BEGIN

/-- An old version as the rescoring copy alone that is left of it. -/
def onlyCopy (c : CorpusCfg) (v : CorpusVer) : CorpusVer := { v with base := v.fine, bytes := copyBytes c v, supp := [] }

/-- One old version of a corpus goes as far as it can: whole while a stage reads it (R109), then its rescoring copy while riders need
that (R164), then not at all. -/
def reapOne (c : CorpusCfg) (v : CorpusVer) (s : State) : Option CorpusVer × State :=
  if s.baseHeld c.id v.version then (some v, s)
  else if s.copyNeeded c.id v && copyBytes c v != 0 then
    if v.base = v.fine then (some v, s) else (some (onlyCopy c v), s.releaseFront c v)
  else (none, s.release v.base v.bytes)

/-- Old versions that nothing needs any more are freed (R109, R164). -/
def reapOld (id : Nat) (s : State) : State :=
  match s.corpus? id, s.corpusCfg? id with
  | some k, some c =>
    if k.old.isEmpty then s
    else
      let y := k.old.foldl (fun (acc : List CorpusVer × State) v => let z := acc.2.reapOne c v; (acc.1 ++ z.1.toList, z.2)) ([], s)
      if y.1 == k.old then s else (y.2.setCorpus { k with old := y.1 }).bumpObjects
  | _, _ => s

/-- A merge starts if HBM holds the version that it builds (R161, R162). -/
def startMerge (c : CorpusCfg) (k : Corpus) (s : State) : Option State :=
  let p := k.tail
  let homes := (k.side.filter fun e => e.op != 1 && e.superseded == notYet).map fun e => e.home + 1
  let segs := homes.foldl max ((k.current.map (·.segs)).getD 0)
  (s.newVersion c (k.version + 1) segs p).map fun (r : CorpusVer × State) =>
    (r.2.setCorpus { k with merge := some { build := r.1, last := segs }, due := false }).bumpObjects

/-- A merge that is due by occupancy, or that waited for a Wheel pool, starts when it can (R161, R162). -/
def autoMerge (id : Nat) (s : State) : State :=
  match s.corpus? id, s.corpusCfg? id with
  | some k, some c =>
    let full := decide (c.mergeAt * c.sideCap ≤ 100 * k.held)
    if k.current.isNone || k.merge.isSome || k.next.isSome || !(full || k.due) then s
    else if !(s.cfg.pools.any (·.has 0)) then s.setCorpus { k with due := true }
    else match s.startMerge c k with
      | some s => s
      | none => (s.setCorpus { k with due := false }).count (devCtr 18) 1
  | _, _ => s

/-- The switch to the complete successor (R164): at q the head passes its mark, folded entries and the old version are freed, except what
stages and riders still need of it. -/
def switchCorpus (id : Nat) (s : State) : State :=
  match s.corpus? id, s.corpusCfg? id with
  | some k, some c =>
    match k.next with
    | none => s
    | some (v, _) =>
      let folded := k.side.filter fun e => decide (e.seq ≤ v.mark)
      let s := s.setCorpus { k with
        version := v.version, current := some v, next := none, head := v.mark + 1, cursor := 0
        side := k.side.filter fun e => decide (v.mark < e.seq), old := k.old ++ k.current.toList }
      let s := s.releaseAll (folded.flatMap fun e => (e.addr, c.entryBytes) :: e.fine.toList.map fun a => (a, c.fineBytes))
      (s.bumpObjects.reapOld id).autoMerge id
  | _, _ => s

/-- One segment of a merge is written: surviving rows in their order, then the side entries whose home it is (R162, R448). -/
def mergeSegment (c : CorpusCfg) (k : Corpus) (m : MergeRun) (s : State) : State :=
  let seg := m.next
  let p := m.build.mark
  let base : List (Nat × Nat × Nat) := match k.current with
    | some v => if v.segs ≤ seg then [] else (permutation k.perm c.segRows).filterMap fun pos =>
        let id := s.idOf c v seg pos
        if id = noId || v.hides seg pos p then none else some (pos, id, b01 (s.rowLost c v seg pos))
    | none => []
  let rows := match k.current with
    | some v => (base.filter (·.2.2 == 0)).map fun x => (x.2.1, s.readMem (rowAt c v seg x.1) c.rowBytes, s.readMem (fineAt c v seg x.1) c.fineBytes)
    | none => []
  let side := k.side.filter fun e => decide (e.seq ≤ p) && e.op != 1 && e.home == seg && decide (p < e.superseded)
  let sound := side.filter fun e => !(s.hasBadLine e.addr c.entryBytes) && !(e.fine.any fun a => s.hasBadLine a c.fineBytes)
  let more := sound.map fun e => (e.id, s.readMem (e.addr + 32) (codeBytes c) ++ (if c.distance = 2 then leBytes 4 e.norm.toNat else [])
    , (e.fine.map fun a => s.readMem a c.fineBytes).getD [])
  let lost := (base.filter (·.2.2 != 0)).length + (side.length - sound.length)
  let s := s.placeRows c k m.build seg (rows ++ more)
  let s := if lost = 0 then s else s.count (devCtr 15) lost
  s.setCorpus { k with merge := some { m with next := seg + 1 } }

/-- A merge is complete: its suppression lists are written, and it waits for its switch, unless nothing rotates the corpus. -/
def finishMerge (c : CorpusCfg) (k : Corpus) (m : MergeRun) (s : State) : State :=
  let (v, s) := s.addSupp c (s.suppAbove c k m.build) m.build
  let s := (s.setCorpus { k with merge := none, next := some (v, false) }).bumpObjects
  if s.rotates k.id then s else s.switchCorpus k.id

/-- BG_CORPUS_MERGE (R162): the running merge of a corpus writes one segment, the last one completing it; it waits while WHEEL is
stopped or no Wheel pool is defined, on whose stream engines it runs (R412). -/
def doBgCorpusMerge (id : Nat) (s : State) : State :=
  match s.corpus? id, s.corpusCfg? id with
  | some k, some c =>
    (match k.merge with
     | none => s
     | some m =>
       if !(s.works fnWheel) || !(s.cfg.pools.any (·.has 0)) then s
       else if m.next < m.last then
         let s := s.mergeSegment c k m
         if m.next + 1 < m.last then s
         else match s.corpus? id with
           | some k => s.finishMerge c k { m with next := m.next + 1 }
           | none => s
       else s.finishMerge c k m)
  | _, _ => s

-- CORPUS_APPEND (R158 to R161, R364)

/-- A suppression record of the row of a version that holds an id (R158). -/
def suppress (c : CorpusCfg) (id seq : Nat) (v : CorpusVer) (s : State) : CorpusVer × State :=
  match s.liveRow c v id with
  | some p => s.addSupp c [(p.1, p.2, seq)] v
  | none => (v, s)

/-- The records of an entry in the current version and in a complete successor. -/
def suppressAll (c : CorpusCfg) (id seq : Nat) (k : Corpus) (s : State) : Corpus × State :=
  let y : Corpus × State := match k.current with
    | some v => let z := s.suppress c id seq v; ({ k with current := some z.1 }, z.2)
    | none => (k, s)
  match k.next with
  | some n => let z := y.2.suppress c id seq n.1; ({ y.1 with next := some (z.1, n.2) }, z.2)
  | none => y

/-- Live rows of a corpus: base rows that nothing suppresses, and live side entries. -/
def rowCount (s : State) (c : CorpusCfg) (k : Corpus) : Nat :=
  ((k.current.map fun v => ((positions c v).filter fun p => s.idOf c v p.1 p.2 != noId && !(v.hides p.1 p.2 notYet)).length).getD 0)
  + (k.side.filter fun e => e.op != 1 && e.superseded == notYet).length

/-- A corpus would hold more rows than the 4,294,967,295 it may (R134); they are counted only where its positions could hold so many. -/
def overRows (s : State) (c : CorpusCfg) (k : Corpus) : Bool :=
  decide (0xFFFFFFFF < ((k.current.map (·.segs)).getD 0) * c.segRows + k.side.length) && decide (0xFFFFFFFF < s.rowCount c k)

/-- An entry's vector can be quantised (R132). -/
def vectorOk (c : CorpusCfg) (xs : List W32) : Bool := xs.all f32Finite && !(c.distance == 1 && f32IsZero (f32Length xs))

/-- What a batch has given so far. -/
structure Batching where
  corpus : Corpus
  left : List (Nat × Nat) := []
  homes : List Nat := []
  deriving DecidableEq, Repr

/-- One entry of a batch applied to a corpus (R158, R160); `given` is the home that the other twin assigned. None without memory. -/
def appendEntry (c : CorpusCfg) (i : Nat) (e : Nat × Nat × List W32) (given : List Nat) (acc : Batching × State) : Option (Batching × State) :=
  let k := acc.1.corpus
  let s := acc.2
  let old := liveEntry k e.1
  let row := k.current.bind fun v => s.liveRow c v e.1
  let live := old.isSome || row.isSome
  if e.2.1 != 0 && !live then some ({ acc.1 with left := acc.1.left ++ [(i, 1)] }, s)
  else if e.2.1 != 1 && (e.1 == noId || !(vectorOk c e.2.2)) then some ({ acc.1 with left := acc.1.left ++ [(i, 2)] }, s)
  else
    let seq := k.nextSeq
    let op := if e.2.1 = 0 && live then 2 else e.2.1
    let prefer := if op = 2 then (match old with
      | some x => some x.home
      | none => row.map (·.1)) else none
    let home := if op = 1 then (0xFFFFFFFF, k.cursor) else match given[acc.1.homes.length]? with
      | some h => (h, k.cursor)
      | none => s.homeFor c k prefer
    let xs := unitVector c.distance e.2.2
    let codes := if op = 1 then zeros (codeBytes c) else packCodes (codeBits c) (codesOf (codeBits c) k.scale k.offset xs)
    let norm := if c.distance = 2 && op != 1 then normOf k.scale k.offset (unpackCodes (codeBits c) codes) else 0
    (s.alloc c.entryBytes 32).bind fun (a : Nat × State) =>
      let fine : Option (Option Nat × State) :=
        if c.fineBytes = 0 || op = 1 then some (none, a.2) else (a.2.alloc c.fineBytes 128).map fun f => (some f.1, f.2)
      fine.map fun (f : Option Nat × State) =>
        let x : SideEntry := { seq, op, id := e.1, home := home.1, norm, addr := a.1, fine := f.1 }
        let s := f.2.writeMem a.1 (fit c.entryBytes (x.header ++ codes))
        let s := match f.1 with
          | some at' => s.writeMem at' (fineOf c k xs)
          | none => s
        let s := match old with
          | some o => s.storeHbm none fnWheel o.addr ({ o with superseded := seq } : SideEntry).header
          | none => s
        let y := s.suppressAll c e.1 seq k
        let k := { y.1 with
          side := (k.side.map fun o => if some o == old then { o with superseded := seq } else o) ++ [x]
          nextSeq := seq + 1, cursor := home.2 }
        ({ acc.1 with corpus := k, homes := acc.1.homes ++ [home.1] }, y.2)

END

Task directions:
Pull every line containing the word "holds" out of the listing.

Task response:
/-- A merge starts if HBM holds the version that it builds (R161, R162). -/
/-- A suppression record of the row of a version that holds an id (R158). -/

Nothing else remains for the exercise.